Sacks Backs Karp: Real AI Safety Is Data Control, Not Regulation
Synopsis
Key Takeaways
White House AI and Crypto Czar David Sacks used his X account on 2 July 2026 to amplify an interview by Palantir Technologies co-founder and CEO Alex Karp, arguing that the mainstream media's dismissal of Karp's remarks as a 'crash-out' was itself evidence that Karp had struck a nerve about the true meaning of enterprise AI safety.
Context
Sacks framed Karp's central argument in plain terms: genuine AI safety for businesses is not about abstract alignment research or government certification schemes. It is about enterprises retaining 'control over their compute, their models, their data stack, and their alpha,' so that a frontier lab cannot absorb proprietary knowledge and convert it into a competing product. Sacks quoted Karp directly — that technical customers 'want to know they own the means of production, and it's not being transferred to someone else.'
The post drew an immediate contrast between what Sacks called 'a government-run DMV for AI' — a reference to regulatory certification proposals — and the practical sovereignty concerns of enterprise buyers who deploy AI on sensitive internal data.
Policy Backdrop
The debate Sacks entered has been building for several years. The Biden administration's October 2023 Executive Order directed federal agencies to develop AI safety testing and risk-assessment standards, raising the prospect of government-led certification for frontier models. The European Union's AI Act, adopted in 2024, created a risk-based regulatory regime covering general-purpose AI systems. Proponents of those frameworks argue they protect the public from catastrophic model failures; critics, including voices in Silicon Valley, contend they entrench incumbents and do little to address the data-sovereignty risks that enterprise customers actually face.

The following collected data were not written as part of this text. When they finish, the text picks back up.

-- ==== Sys2Proof/Machine/Num.lean ====
section
/-! DEFINITION. The integer number system (R40 to R64, R70, R72): exact values, codes, rounding, quantising into the block
formats, the edge formats, the exponent histogram and the conversion error of an element. -/

namespace Sys2Proof.Machine

/-- An exact value: NaN, an infinity, or n / d × 2^e with d at least 1. -/
inductive Val where
  | nan
  | inf (neg : Bool)
  | fin (n : Int) (d : Nat) (e : Int)
deriving DecidableEq, Repr

def Val.zero : Val := .fin 0 1 0
def Val.isZero : Val → Bool
  | .fin n _ _ => n = 0
  | _ => false
def Val.isFin : Val → Bool
  | .fin _ _ _ => true
  | _ => false
def Val.neg : Val → Bool
  | .fin n _ _ => n < 0
  | .inf b => b
  | .nan => false

/-- Nearest integer to n / d, ties to even (R52). -/
def rneDiv (n : Int) (d : Nat) : Int :=
  let q := n / (d : Int)
  let r := n % (d : Int)
  if 2 * r < d then q else if 2 * r > d then q + 1 else if q % 2 = 0 then q else q + 1

/-- RNE(n / d × 2^k). -/
def rneScale (n : Int) (d : Nat) (k : Int) : Int :=
  if 0 ≤ k then rneDiv (n * 2 ^ k.toNat) d else rneDiv n (d * 2 ^ (-k).toNat)

/-- RNE(x × 2^k) of a finite value; 0 of others. -/
def Val.rne (x : Val) (k : Int) : Int :=
  match x with
  | .fin n d e => rneScale n d (e + k)
  | _ => 0

/-- floor(log2 |x|) of a finite non-zero value. -/
def Val.log2 : Val → Int
  | .fin n d e =>
    let k : Int := (Nat.log2 n.natAbs : Int) - (Nat.log2 d : Int)
    let ge := if 0 ≤ k then decide (d * 2 ^ k.toNat ≤ n.natAbs) else decide (d ≤ n.natAbs * 2 ^ (-k).toNat)
    (if ge then k else k - 1) + e
  | _ => 0

/-- Difference of two finite values. -/
def Val.sub (a b : Val) : Val :=
  match a, b with
  | .fin n d e, .fin m c f =>
    let g := min e f
    .fin (n * 2 ^ (e - g).toNat * c - m * 2 ^ (f - g).toNat * d) (d * c) g
  | _, _ => .nan

/-- The larger of two values in the order of the reals, both finite. -/
def Val.le (a b : Val) : Bool :=
  match a.sub b with
  | .fin n _ _ => n ≤ 0
  | _ => false

/-! ## Special values (R50) -/

/-- Sum of two special states; `int 0` is NONE, and any finite value leaves the other. -/
def addSpecial (a b : Cod) : Cod :=
  match a, b with
  | .nan, _ => .nan
  | _, .nan => .nan
  | .inf x, .inf y => if x = y then .inf x else .nan
  | .inf x, .int _ => .inf x
  | .int _, .inf y => .inf y
  | .int _, .int _ => .int 0

/-- Product of two codes by R50; finite ones multiply. -/
def mulCod (a b : Cod) : Cod :=
  match a, b with
  | .nan, _ => .nan
  | _, .nan => .nan
  | .int x, .int y => .int (x * y)
  | .inf x, .inf y => .inf (x != y)
  | .inf x, .int y => if y = 0 then .nan else .inf (x != decide (y < 0))
  | .int x, .inf y => if x = 0 then .nan else .inf (y != decide (x < 0))

/-- Maximum of two values (R50). -/
def Val.max (a b : Val) : Val :=
  match a, b with
  | .nan, _ => .nan
  | _, .nan => .nan
  | .inf false, _ => .inf false
  | _, .inf false => .inf false
  | .inf true, x => x
  | x, .inf true => x
  | x, y => if x.le y then y else x

/-! ## Codes of the block formats (R43 to R47) -/

/-- Finite code range of IB8, IB16, IB32, IB4 (FMT 0 to 3). -/
def fmtLo (f : Nat) : Int := if f = 1 then -32766 else if f = 2 then -2147483646 else if f = 3 then -8 else -126
def fmtHi (f : Nat) : Int := if f = 1 then 32766 else if f = 2 then 2147483646 else if f = 3 then 7 else 126

/-- Bits of a code of the format: IB8, IB16, IB32, IB4, IB2T. -/
def fmtBits (f : Nat) : Nat := if f = 1 then 16 else if f = 2 then 32 else if f = 3 then 4 else if f = 4 then 2 else 8

/-- Code of an IB format from its bits (R43). -/
def codOf (f v : Nat) : Cod :=
  let b := fmtBits f
  let x := signed b v
  if f = 3 then .int x
  else if x = -(2 ^ (b - 1) : Nat) then .nan
  else if x = (2 ^ (b - 1) - 1 : Nat) then .inf false
  else if x = -((2 ^ (b - 1) - 1 : Nat) : Int) then .inf true
  else .int x

/-- Bits of a code (R43). -/
def bitsOfCod (f : Nat) (c : Cod) : Nat :=
  let b := fmtBits f
  match c with
  | .nan => if f = 3 then 0 else 2 ^ (b - 1)
  | .inf false => if f = 3 then 0 else 2 ^ (b - 1) - 1
  | .inf true => if f = 3 then 0 else 2 ^ (b - 1) + 1
  | .int x => toBits b x

/-- Value of a code at exponent e. -/
def codVal (c : Cod) (e : Int) : Val :=
  match c with
  | .nan => .nan
  | .inf n => .inf n
  | .int x => .fin x 1 e

/-- Code RNE(x) clipped to an infinity outside the range (R50). -/
def clipCod (lo hi x : Int) (neg : Bool) : Cod := if x < lo || hi < x then .inf neg else .int x

/-- The block formats of R48. -/
def isBlockFmt (f : Nat) : Bool := f ≤ 5
def isEdgeFmt (f : Nat) : Bool := (8 ≤ f && f ≤ 0xA) || (0x10 ≤ f && f ≤ 0x15)
def isFmt (f : Nat) : Bool := isBlockFmt f || isEdgeFmt f
def isMx (f : Nat) : Bool := 0x10 ≤ f && f ≤ 0x15
def isBinary (f : Nat) : Bool := 8 ≤ f && f ≤ 0xA

/-- Bytes of one block of codes (R92, R43); for DP8 both halves. -/
def blockBytes (f : Nat) : Nat :=
  if f = 1 then 64 else if f = 2 then 128 else if f = 3 then 16 else if f = 4 then 8 else if f = 5 then 64 else 32

/-- Element bytes of one block of an MX format (R61). -/
def mxBytes (f : Nat) : Nat := if f = 0x13 || f = 0x14 then 24 else if f = 0x15 then 16 else 32

/-- Element i of a block (R44). -/
def rawElem (f : Nat) (blk : Bytes) (i : Nat) : Nat :=
  if f = 1 then num blk (2 * i) 2
  else if f = 2 then num blk (4 * i) 4
  else if f = 3 then num blk (i / 2) 1 / 16 ^ (i % 2) % 16
  else if f = 4 then num blk (i / 4) 1 / 4 ^ (i % 4) % 4
  else num blk i 1

/-- The 32 codes of a block; an IB2T escape takes the next sidecar byte, and a block with more than K escapes is NaN
throughout (R45, R46). The Bool says that R46 applied. -/
def blockCodes (f k : Nat) (blk side : Bytes) : List Cod × Bool :=
  if f = 4 then
    let raw := (List.range 32).map (rawElem 4 blk)
    let esc (i : Nat) := ((raw.take i).filter (· = 2)).length
    if k < esc 32 then (List.replicate 32 .nan, true)
    else ((List.range 32).map fun i =>
      let r := raw.getD i 0
      if r = 2 then codOf 0 (num side (esc i) 1) else if r = 3 then .int (-1) else .int r, false)
  else ((List.range 32).map fun i => codOf f (rawElem f blk i), false)

/-- Value of a darned pair (R47). -/
def pairCod (hi lo : Cod) : Cod :=
  match hi, lo with
  | .int h, .int l => .int (128 * h + l)
  | .int _, _ => .nan
  | c, _ => c

/-- Codes of a decoded scale group: ER, deltas, codes by block; DP8 codes are pair codes at eB - 7. -/
structure Codes where
  er : Nat
  d : List Nat
  blocks : List (List Cod)
  dp : Bool
  isOver : Nat

/-- Exponent of block b (R41). -/
def Codes.eB (g : Codes) (b : Nat) : Int := (g.er : Int) - 127 - (g.d.getD b 0 : Int) - (if g.dp then 7 else 0)

/-- Code and exponent of element j; an invalid group is NaN throughout (R41). -/
def Codes.term (g : Codes) (j : Nat) : Cod × Int :=
  if g.er = 0xFF then (.nan, 0) else (((g.blocks.getD (j / 32) []).getD (j % 32) (.int 0)), g.eB (j / 32))

/-- Exact values of the first n elements. -/
def Codes.vals (g : Codes) (n : Nat) : List Val := (List.range n).map fun j => codVal (g.term j).1 (g.term j).2

/-! ## Quantising into a block format (R53 to R56) -/

/-- First e from `s` on at which `p` holds, within `fuel` steps. -/
def firstExp (p : Int → Bool) : Nat → Int → Int
  | 0, s => s
  | n + 1, s => if p s then s else firstExp p n (s + 1)

/-- Smallest e with lo ≤ RNE(x × 2^-e) ≤ hi, of a finite non-zero x. -/
def minExp (lo hi : Int) (x : Val) : Int :=
  firstExp (fun e => let c := x.rne (-e); lo ≤ c && c ≤ hi) 8 (x.log2 - Nat.log2 hi.toNat - 2)

def maxOpt (l : List (Option Int)) : Option Int :=
  l.foldl (fun m x => match m, x with
    | none, y => y
    | some a, none => some a
    | some a, some b => some (max a b)) none

/-- Ideal exponent of a block (R53). -/
def idealExp (lo hi : Int) (xs : List Val) : Option Int :=
  maxOpt (xs.map fun x => if x.isFin && !x.isZero then some (minExp lo hi x) else none)

def clampI (x lo hi : Int) : Int := max lo (min hi x)

/-- ER and deltas from the ideal exponents of the blocks (R53). -/
def groupExp (es : List (Option Int)) : Int × List Nat :=
  match maxOpt es with
  | none => (-127, es.map fun _ => 15)
  | some m =>
    let eR := clampI m (-127) 127
    (eR, es.map fun e => match e with
      | none => 15
      | some v => (clampI (eR - v) 0 15).toNat)

/-- A quantised scale group: ER, deltas, codes of each block (hi codes for DP8), lo codes, ideal exponents, whether the
group was written invalid (R54, R55). -/
structure Quant where
  er : Nat
  d : List Nat
  blocks : List (List Cod)
  lo : List (List Int)
  ideal : List (Option Int)
  invalid : Bool

def blocksOf {α : Type} (nb : Nat) (l : List α) : List (List α) := (List.range nb).map fun b => (l.drop (32 * b)).take 32

def quantCod (lo hi : Int) (eB : Int) (x : Val) : Cod :=
  match x with
  | .nan => .nan
  | .inf n => .inf n
  | x => clipCod lo hi (x.rne (-eB)) x.neg

/-- IB8, IB16, IB32 and the hi part of DP8 (R53). -/
def quantPlain (lo hi : Int) (bs : List (List Val)) : Quant :=
  let es := bs.map (idealExp lo hi)
  let (eR, ds) := groupExp es
  { er := (eR + 127).toNat, d := ds,
    blocks := (bs.zip ds).map fun (b, d) => b.map (quantCod lo hi (eR - d)), lo := [], ideal := es, invalid := false }

def invalidGroup (bs : List (List Val)) (es : List (Option Int)) : Quant :=
  { er := 0xFF, d := bs.map fun _ => 0, blocks := bs.map fun b => b.map fun _ => .int 0, lo := [], ideal := es, invalid := true }

def isInt : Cod → Bool
  | .int _ => true
  | _ => false

/-- Elements that need an escape at every exponent (R55): specials and |x| above 126.5 × 2^127. -/
def mustEscape (x : Val) : Bool :=
  match x with
  | .fin _ _ _ =>
    let a : Val := match x with
      | .fin n d e => .fin n.natAbs d e
      | y => y
    !(a.le (.fin 253 1 126))
  | _ => true

/-- Ideal exponent of an IB2T block with escape capacity K (R55). -/
def idealIb2t (k : Nat) (xs : List Val) : Option Int :=
  let s := (xs.filter mustEscape).length
  let ys := xs.filter fun x => !mustEscape x && !x.isZero
  match idealExp (-126) 126 ys with
  | none => none
  | some e8 =>
    let big (e : Int) := (ys.filter fun y => 1 < (y.rne (-e)).natAbs).length
    some (firstExp (fun e => big e ≤ k - s) 16 e8)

Dario Amodei, co-founder and CEO of Anthropic, has testified before Congress and written publicly about catastrophic AI risks, arguing that open-source models powerful enough to rival frontier labs could be dangerous. Sacks turned that framing back on Amodei, asking: 'Dangerous to whom? Not to enterprises that want to retain control over their data and workflows. Dangerous to a business model that benefits from customers having few real alternatives at the model layer.'
Stakeholders and Impact
Sacks cited the relationship between Anthropic and Figma as a concrete illustration of the risk he and Karp are describing. According to reporting Sacks referenced, Anthropic 'blindsided' its then-business partner with the launch of Claude Design, a product that competes directly in the interface-design category where Figma operates. Figma's founder reportedly said Anthropic had not been 'consistently honest' with them, and Anthropic's chief product officer had served on Figma's board until three days before the Claude Design launch. Sacks noted that Figma's stock has fallen sharply this year while Anthropic's valuation has surged — a divergence he attributed to the dynamic Karp describes.
Sacks broadened the pattern beyond a single case, pointing to Anthropic's launches of Claude Science, Claude Security, Claude Legal, and Claude Code — each entering a vertical previously served by companies that had been building on top of Anthropic's base models. 'The pattern is consistent,' Sacks wrote: 'watch where value is being created, then move in directly. Dominate the model layer, then use that position to capture the most lucrative verticals.' Enterprise application developers and startups that have built products on top of frontier model APIs face the same structural exposure that Figma encountered.
What's Next
Sacks's post, coming from his dual role as a senior White House official and a prominent technology investor, signals that the data-sovereignty argument could gain policy traction beyond Silicon Valley commentary. Congressional hearings on competition at the foundation-model layer and potential remedies for customer lock-in are already being watched closely. Vendors including Palantir and Microsoft have been expanding on-premise and private-cloud AI offerings designed to meet exactly the sovereignty demands Karp articulated. If the White House AI Czar's public alignment with that position hardens into executive action or legislative guidance, it could reshape the terms on which frontier labs are permitted to deploy enterprise products — and how much access they retain to the data their partners generate.